Time to load the book metadata and have a look at what a typical record looks like:

In [3]:
import json

with open("book_data.json", "r") as bkfile:
    bookmd = json.load(bkfile)

print(json.dumps(bookmd[0], indent=4))

{
    "datefield": "[1888]",
    "shelfmarks": [
        "British Library HMNTS 10347.cc.13.(4.)"
    ],
    "flickr_url_to_book_images": "http://www.flickr.com/photos/britishlibrary/tags/sysnum000000037",
    "publisher": "A. Heywood & Son",
    "edition": "",
    "place": "Manchester",
    "issuance": "monographic",
    "authors": {},
    "date": "1888",
    "title": [
        "A Gossip about Old Manchester. With illustrations. [Signed: A.]"
    ],
    "identifier": "000000037",
    "corporate": {}
}


Elasticsearch expects records to have a few fields like "\_type" and "\_index" to collate the data we send it. The following will create an index in elasticsearch and provides a generator that takes the book data and generates suitable records for it to index.

In [6]:
es.indices.create("bookmd")



{'acknowledged': True, 'shards_acknowledged': True, 'index': 'bookmd'}

In [7]:
md_gen = ({"_type": "book", "_index": "bookmd", "_source": record} for record in bookmd)

# test it out?
md_gen.__next__()

{'_type': 'book',
 '_index': 'bookmd',
 '_source': {'datefield': '[1888]',
  'shelfmarks': ['British Library HMNTS 10347.cc.13.(4.)'],
  'flickr_url_to_book_images': 'http://www.flickr.com/photos/britishlibrary/tags/sysnum000000037',
  'publisher': 'A. Heywood & Son',
  'edition': '',
  'place': 'Manchester',
  'issuance': 'monographic',
  'authors': {},
  'date': '1888',
  'title': ['A Gossip about Old Manchester.
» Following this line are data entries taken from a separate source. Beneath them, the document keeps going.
/-- Every operation answers a next state and keeps the host's side. -/
theorem exec_completes_keeping_hostSide (i : Instr) (s : State) :
    ∃ t, exec i s = .next t ∧ hostSide t = hostSide s := by
  cases i with
  | send len => exact ⟨_, exec_send len s, hostSide_sendPacket len s⟩
  | rxlen total => exact ⟨_, exec_rxlen total s, hostSide_setExpectedLength total s⟩
  | disc => exact ⟨_, exec_disc s, hostSide_disconnect s⟩
  | rxb b => exact ⟨_, exec_rxb b s, hostSide_receiveByte b s⟩
  | wrdone => exact ⟨_, exec_wrdone s, hostSide_writeDone s⟩
  | txnend => exact ⟨_, exec_txnend s, hostSide_endTransaction s⟩
  | chabort => exact ⟨_, exec_chabort s, hostSide_endTransaction s⟩
  | contact => exact ⟨_, exec_contact s, hostSide_contactMade s⟩
  | nocontact => exact ⟨_, exec_nocontact s, hostSide_contactLost s⟩
  | present => exact ⟨_, exec_present s, hostSide_partnerPresent s⟩
  | orient o => exact ⟨_, exec_orient o s, hostSide_orientationFound _ s⟩
  | tmodet => exact ⟨_, exec_tmodet s, hostSide_detectTimeout s⟩
  | tmoneg => exact ⟨_, exec_tmoneg s, hostSide_negotiateTimeout s⟩
  | poolav a => exact ⟨_, exec_poolav a s, rfl⟩
  | discdone => exact ⟨_, exec_discdone s, hostSide_teardownDone s⟩
  | reset => exact ⟨_, exec_reset s, rfl⟩

/-- An operation keeps the host's side. -/
theorem exec_keeps_hostSide {i : Instr} {s t : State} (h : exec i s = .next t) : hostSide t = hostSide s := by
  obtain ⟨u, hu, hk⟩ := exec_completes_keeping_hostSide i s
  obtain rfl : t = u := Host.Outcome.next.inj (h.symm.trans hu)
  exact hk

/-! ### The step -/

/-- The block's own step, with no event pending, keeps the host's side. -/
theorem hostSide_idleStep (s : State) : hostSide (idleStep s) = hostSide s := by
  unfold idleStep
  split
  · dsimp only
    split
    · rw [hostSide_teardownDone]; rfl
    · rfl
  · rfl

/-- A step that answers a next state leaves the parameters, and `TXBUF` is as before or as the host has filled it. -/
theorem step_cfg_txbuf {s t : State} (h : step s = .next t) :
    t.cfg = s.cfg ∧ (t.txbuf = s.txbuf ∨ ∃ cs, hostStores s.cfg.maxPacket cs s.txbuf = .ok t.txbuf) := by
  rcases step_next_cases h with ⟨-, rfl⟩ | ⟨e, rest, m, i, -, hm, -, he⟩
  · obtain ⟨hcfg, htxbuf, -⟩ := hostSide_eq_iff.mp (hostSide_idleStep s)
    exact ⟨hcfg, .inl htxbuf⟩
  · obtain ⟨hcfg, htxbuf, -⟩ := hostSide_eq_iff.mp (exec_keeps_hostSide he)
    exact ⟨hcfg, .inr ⟨e.hostWrites, htxbuf ▸ hm⟩⟩

/-- Settles O53: no operation writes the parameters or `TXBUF`, and the host's stores keep the canonical form. -/
theorem stepKeepsTxbufFormAndParameters : Obligations.StepKeepsTxbufFormAndParameters := by
  intro s t h
  obtain ⟨hcfg, htxbuf⟩ := step_cfg_txbuf h
  refine ⟨hcfg, fun ⟨hwf, hwithin⟩ => ?_⟩
  unfold TxbufCanonical
  rw [hcfg]
  rcases htxbuf with hsame | ⟨cs, hfilled⟩
  · rw [hsame]; exact ⟨hwf, hwithin⟩
  · exact hostStores_keeps hfilled hwf hwithin

end Sys2Proof.Machine
end

section
/-! The step by the parts it is made of: the event it takes, the host's stores it lets land, and the operation it runs. -/

namespace Sys2Proof.Machine

theorem takeEvent_of_pending {s : State} {e : Event} {rest : List Event} (hp : s.pending = e :: rest) :
    takeEvent s = some (e, { s with pending := rest }) := by
  simp [takeEvent, hp]

theorem fillTxbuf_of_hostStores {s : State} {e : Event} {m : Memory}
    (hm : hostStores s.cfg.maxPacket e.hostWrites s.txbuf = .ok m) : fillTxbuf e s = .ok { s with txbuf := m } := by
  simp [fillTxbuf, hm]

/-- A step that finds an event runs the operation its word decodes to, the event taken and `TXBUF` filled. -/
theorem step_of_decoded {s : State} {e : Event} {rest : List Event} {m : Memory} {i : Instr}
    (hp : s.pending = e :: rest) (hm : hostStores s.cfg.maxPacket e.hostWrites s.txbuf = .ok m)
    (hd : decode e.word = .ok i) : step s = exec i { s with pending := rest, txbuf := m } := by
  have hfill := fillTxbuf_of_hostStores (s := { s with pending := rest }) hm
  simp only [step, takeEvent_of_pending hp, hfill, hd]

/-- Settles O5: the two clauses are the step on a pending event, and the same on the event that `withFetchWord` places,
which brings no host stores. -/
theorem stepRunsTheDecodedOperation : Obligations.StepRunsTheDecodedOperation := by
  refine ⟨fun s e rest m i hp hm hd => step_of_decoded hp hm hd, fun s w i hd => ?_⟩
  have hnone : hostStores s.cfg.maxPacket [] s.txbuf = .ok s.txbuf := rfl
  exact step_of_decoded (s := s.withFetchWord 32 w) rfl hnone hd

end Sys2Proof.Machine
end

section
/-! The invariants of rule R39: they hold after reset, and every step keeps them (O51, O52). An update proof names the items
whose registers change and takes the others over as they are. -/

namespace Sys2Proof.Machine

/-! ### What the invariants say in particular states -/

theorem blocksHeld_le_two (s : State) : blocksHeld s ≤ 2 := by
  unfold blocksHeld; split <;> split <;> omega

theorem Inv.chanEn_of_connected {s : State} (h : Inv s) (hc : s.connState = .connected) : s.chanEn = true :=
  h.chanEn_iff.mpr hc

theorem Inv.chanEn_off {s : State} (h : Inv s) (hc : s.connState ≠ .connected) : s.chanEn = false :=
  Bool.eq_false_iff.mpr fun hon => hc (h.chanEn_iff.mp hon)

theorem Inv.connected_off {s : State} (h : Inv s) (hc : s.connState ≠ .connected) : s.connected = false :=
  Bool.eq_false_iff.mpr fun hon => hc (h.connected_iff.mp hon)

theorem Inv.orientation_none {s : State} (h : Inv s) (hc : s.connState ≠ .connected) : s.orientation = .oriNone :=
  not_not.mp fun ho => hc (h.orientation_iff.mp ho)

/-- Outside `DETECTING` and `NEGOTIATING` no timer runs. -/
theorem Inv.tmr_off {s : State} (h : Inv s) (hd : s.connState ≠ .detecting) (hn : s.connState ≠ .negotiating) :
    s.tmr = .off := by
  cases ht : s.tmr with
  | off => rfl
  | det => exact absurd (h.tmr_det.mp ht) hd
  | neg => exact absurd (h.tmr_neg.mp ht) hn

theorem Inv.retryCnt_zero {s : State} (h : Inv s) (hd : s.connState ≠ .detecting) : s.retryCnt = 0 :=
  not_not.mp fun hr => hd (h.retry_detecting hr)

theorem crcFaultLimit_pos (p : Params) : 0 < p.crcFaultLimit := Nat.succ_pos _

theorem orientationOperand_ne_oriNone (o : BitVec 2) : orientationOperand o ≠ .oriNone := by
  revert o; decide

/-! ### Reset -/

theorem inv_resetWith (p : Params) : Inv (State.resetWith p) := by
  constructor <;> simp [State.resetWith, blocksHeld, crcFaultLimit_pos]

theorem txbufCanonical_resetWith (p : Params) : TxbufCanonical (State.resetWith p) := ⟨reset_wf p, rfl⟩

/-- Settles O51: under any parameters, so also under the machine's own. -/
theorem resetMeetsTheInvariants : Obligations.ResetMeetsTheInvariants :=
  ⟨fun p => ⟨inv_resetWith p, txbufCanonical_resetWith p⟩, inv_resetWith _, txbufCanonical_resetWith _⟩

theorem inv_resetBlock (s : State) : Inv (resetBlock s) := { inv_resetWith s.cfg with }

/-! ### Either path at rest -/

/-- A send path that gives up its packet, whatever the connector does. -/
theorem Inv.sendIdle {s : State} (h : Inv s) :
    Inv { s with txState := .idle, txPkt := [], txIdx := 0#17, txNblobs := 0#17 } :=
  { h with
    sending_chanEn := nofun
    tx_idle := fun _ => ⟨rfl, rfl, rfl⟩
    tx_sending := nofun
    blocks_le := blocksHeld_le_two _ }

/-- A receive path that gives up what it has and waits for a header, whatever the connector does. -/
theorem Inv.receiveIdle {s : State} (h : Inv s) :
    Inv { s with rxState := .expectHeader, rxBlob := [], rxRemaining := 0#17, rxPkt := [], rxBusy := false } :=
  { h with
    channel_off := fun hoff =>
      have ⟨_, _, _, _, hcount⟩ := h.channel_off hoff
      ⟨rfl, rfl, rfl, rfl, hcount⟩
    rx_fault := nofun
    rx_header := fun _ => ⟨Nat.zero_le 1, rfl⟩
    rx_payload := nofun
    rx_held := fun hheld => by simp at hheld
    rxPkt_le := Nat.zero_le _
    blocks_le := blocksHeld_le_two _ }

/-! ### The send path -/

theorem inv_sendPacket {s : State} (h : Inv s) (len : Nat) : Inv (sendPacket len s) := by
  unfold sendPacket
  split
  case isTrue => exact { h with }
  case isFalse hlen =>
    split
    case isTrue => exact { h with }
    case isFalse hon =>
      split
      case isTrue => exact { h with }
      case isFalse =>
        have hfits : len ≤ s.cfg.maxPacket := Nat.le_of_not_lt hlen
        obtain ⟨hone, hcount⟩ := nBlobs_bounds s.cfg hfits
        exact { h with
          sending_chanEn := fun _ => Bool.eq_true_of_not_eq_false hon
          tx_idle := nofun
          tx_sending := fun _ => by
            simp [acceptSend, sendOperand]
            omega
          blocks_le := blocksHeld_le_two _ }

theorem inv_writeDone {s : State} (h : Inv s) : Inv (writeDone s) := by
  unfold writeDone
  split
  case isFalse => exact h
  case isTrue hs =>
    dsimp only
    split
    case isTrue => exact { h.sendIdle with }
    case isFalse hmore =>
      obtain ⟨hpkt, hcount, hidx⟩ := h.tx_sending hs
      have := s.txNblobs.isLt
      exact { h with
        tx_idle := fun hi => nomatch hs.symm.trans hi
        tx_sending := fun _ => ⟨hpkt, hcount, by simp; omega⟩ }

/-! ### Moves of the connector that keep the link down -/

/-- The connector's registers may take any values that agree with each other, as long as it was not `CONNECTED` and does not
become so. -/
theorem Inv.moveUnlinked {s : State} (h : Inv s) (hs : s.connState ≠ .connected)
    (c : ConnState) (k : Tmr) (r : Nat) (level : Bool) (hc : c ≠ .connected)
    (hdet : k = .det ↔ c = .detecting) (hneg : k = .neg ↔ c = .negotiating) (hr : r ≠ 0 → c = .detecting)
    (hle : ∀ n, s.cfg.detectRetryMax = some n → r ≤ n) (hlevel : c ≠ .idle → level = true) :
    Inv { s with connState := c, tmr := k, retryCnt := r, contact := level } :=
  { h with
    connected_iff := by simp [h.connected_off hs, hc]
    chanEn_iff := by simp [h.chanEn_off hs, hc]
    orientation_iff := by simp [h.orientation_none hs, hc]
    tmr_det := hdet
    tmr_neg := hneg
    retry_detecting := hr
    retry_le := hle
    contact_on := hlevel }

/-! ### Leaving `CONNECTED` and going idle -/

/-- Where an idle send path is empty (item j), giving up the send empties it in every case. -/
theorem sendCleared_eq {s : State} (h : s.txState = .idle → s.txPkt = [] ∧ s.txIdx = 0#17 ∧ s.txNblobs = 0#17) :
    sendCleared s = { s with txState := .idle, txPkt := [], txIdx := 0#17, txNblobs := 0#17 } := by
  unfold sendCleared
  cases hs : s.txState with
  | sending => rfl
  | idle =>
    have hempty := h hs
    obtain ⟨⟩ := s
    simp_all

/-- The registers that leaving `CONNECTED` for `DISCONNECTING` writes, rule R196. -/
theorem Inv.left {s : State} (h : Inv s) (hc : s.connState = .connected) :
    Inv { s with
      connState := .disconnecting, chanEn := false, connected := false, orientation := .oriNone,
      txState := .idle, txPkt := [], txIdx := 0#17, txNblobs := 0#17,
      rxState := .expectHeader, rxBlob := [], rxRemaining := 0#17, rxPkt := [], rxBusy := false, crcFaultCnt := 0 } :=
  have htmr : s.tmr = .off := h.tmr_off (by simp [hc]) (by simp [hc])
  { h.sendIdle.receiveIdle with
    connected_iff := by simp
    chanEn_iff := by simp
    orientation_iff := by simp
    sending_chanEn := nofun
    channel_off := fun _ => ⟨rfl, rfl, rfl, rfl, rfl⟩
    tmr_det := by simp [htmr]
    tmr_neg := by simp [htmr]
    retry_detecting := fun hr => absurd (h.retryCnt_zero (by simp [hc])) hr
    crcFaultCnt_lt := crcFaultLimit_pos _
    contact_on := fun _ => h.contact_on (by simp [hc]) }

theorem inv_disconnect {s : State} (h : Inv s) : Inv (disconnect s) := by
  rw [disconnect_eq]
  split
  case isFalse => exact h
  case isTrue hc =>
    rw [afterLeaving, sendCleared_eq h.tx_idle]
    exact { h.left hc with }

/-- Going idle, rule R194; in `IDLE` either level of the contact is allowed. -/
theorem Inv.idle {s : State} (h : Inv s) (hc : s.connState ≠ .connected) (level : Bool) :
    Inv { s with connState := .idle, tmr := .off, retryCnt := 0, contact := level } :=
  h.moveUnlinked hc .idle .off 0 level nofun (by simp) (by simp) (absurd rfl) (fun _ _ => Nat.zero_le _) (absurd rfl)

theorem inv_goIdle {s : State} (h : Inv s) (hc : s.connState ≠ .connected) : Inv (goIdle s) := by
  rw [goIdle_eq]
  exact { h.idle hc s.contact with }

theorem inv_teardownDone {s : State} (h : Inv s) : Inv (teardownDone s) := by
  unfold teardownDone
  split
  case isFalse => exact h
  case isTrue hc => exact inv_goIdle h (by simp [hc])

theorem inv_contactLost {s : State} (h : Inv s) : Inv (contactLost s) := by
  unfold contactLost
  dsimp only
  split
  case h_1 hc => exact { h with contact_on := fun hi => absurd hc hi }
  case h_4 hc =>
    rw [goIdle_eq, leaveConnected_eq, afterLeaving, sendCleared_eq]
    · exact { (h.left hc).idle nofun false with }
    · exact h.tx_idle
  case h_2 hc | h_3 hc | h_5 hc =>
    rw [goIdle_eq]
    exact { h.idle (by simp [hc]) false with }

/-! ### Connecting -/

theorem inv_contactMade {s : State} (h : Inv s) : Inv (contactMade s) := by
  unfold contactMade
  dsimp only
  split
  case isFalse => exact { h with contact_on := fun _ => rfl }
  case isTrue hc =>
    have hdetecting := h.moveUnlinked (by simp [hc]) .detecting .det 0 true nofun (by simp) (by simp)
      (fun _ => rfl) (fun _ _ => Nat.zero_le _) (fun _ => rfl)
    exact { hdetecting with }

theorem inv_partnerPresent {s : State} (h : Inv s) : Inv (partnerPresent s) := by
  unfold partnerPresent
  split
  case isFalse => exact h
  case isTrue hc =>
    have hnegotiating := h.moveUnlinked (by simp [hc]) .negotiating .neg 0 s.contact nofun (by simp) (by simp)
      (absurd rfl) (fun _ _ => Nat.zero_le _) (fun _ => h.contact_on (by simp [hc]))
    exact { hnegotiating with }

theorem inv_orientationFound {s : State} (h : Inv s) {o : Orientation} (ho : o ≠ .oriNone) :
    Inv (orientationFound o s) := by
  unfold orientationFound
  split
  case isFalse => exact h
  case isTrue hc =>
    exact { h.receiveIdle with
      connected_iff := by simp
      chanEn_iff := by simp
      orientation_iff := by simp [ho]
      sending_chanEn := fun _ => rfl
      channel_off := nofun
      tmr_det := by simp
      tmr_neg := by simp
      retry_detecting := fun hr => absurd (h.retryCnt_zero (by simp [hc])) hr
      crcFaultCnt_lt := crcFaultLimit_pos _
      contact_on := fun _ => h.contact_on (by simp [hc]) }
With illustrations. [Signed: A.]'],
  'identifier': '000000037',
  'corporate': {}}}

Great, seem to work. Now to put this into elasticsearch. Warning, the following could take time if this is running on a slow system!

In [8]:
# recreate the generator so we get all the records in:
md_gen = ({"_type": "book", "_index": "bookmd", "_source": record} for record in bookmd)

# Using the Elasticsearch-py bulk helper here:
helpers.bulk(es, md_gen)

(49509, [])

Ingested? Let's see what we get:

In [9]:
es.count(index="bookmd")

{'count': 49509,
 '_shards': {'total': 5, 'successful': 5, 'skipped': 0, 'failed': 0}}

49k records loaded. Now to query it. Wonder if any of these books were published in London in 1885?

In [10]:
# Use the lucene style of querying (more complex means of querying this is possible! See Elasticsearch's Query DSL)
# return just 2 hits:

results = es.search(index="bookmd", 
                    q="place:London AND datefield:1885",
                    size=2)

print(json.dumps(results, indent=4))

{
    "took": 67,
    "timed_out": false,
    "_shards": {
        "total": 5,
        "successful": 5,
        "skipped": 0,
        "failed": 0
    },
    "hits": {
        "total": 428,
        "max_score": 4.9648094,
        "hits": [
            {
                "_index": "bookmd",
                "_type": "book",
                "_id": "jhjOA2QBJxh6vfXFFiRS",
                "_score": 4.9648094,
                "_source": {
                    "datefield": "1885",
                    "shelfmarks": [
                        "British Library HMNTS 11649.gg.1."
                    ],
                    "flickr_url_to_book_images": "http://www.flickr.com/photos/britishlibrary/tags/sysnum000119643",
                    "publisher": "Macmillan & Co.",
                    "edition": "[Another edition.]",
                    "place": "London",
                    "issuance": "monographic",
                    "authors": {
                        "creator": [
                           

Congratulations! You now have a search engine full of book metadata to query!

In [13]:
results = es.search(index="bookmd", 
                    q="title:Atlantis Arisen",
                    size=2)

first_hit = results['hits']['hits'][0]['_source']

print(first_hit['title'])
print(first_hit['datefield'])
print(first_hit['identifier'])
print(first_hit['flickr_url_to_book_images'])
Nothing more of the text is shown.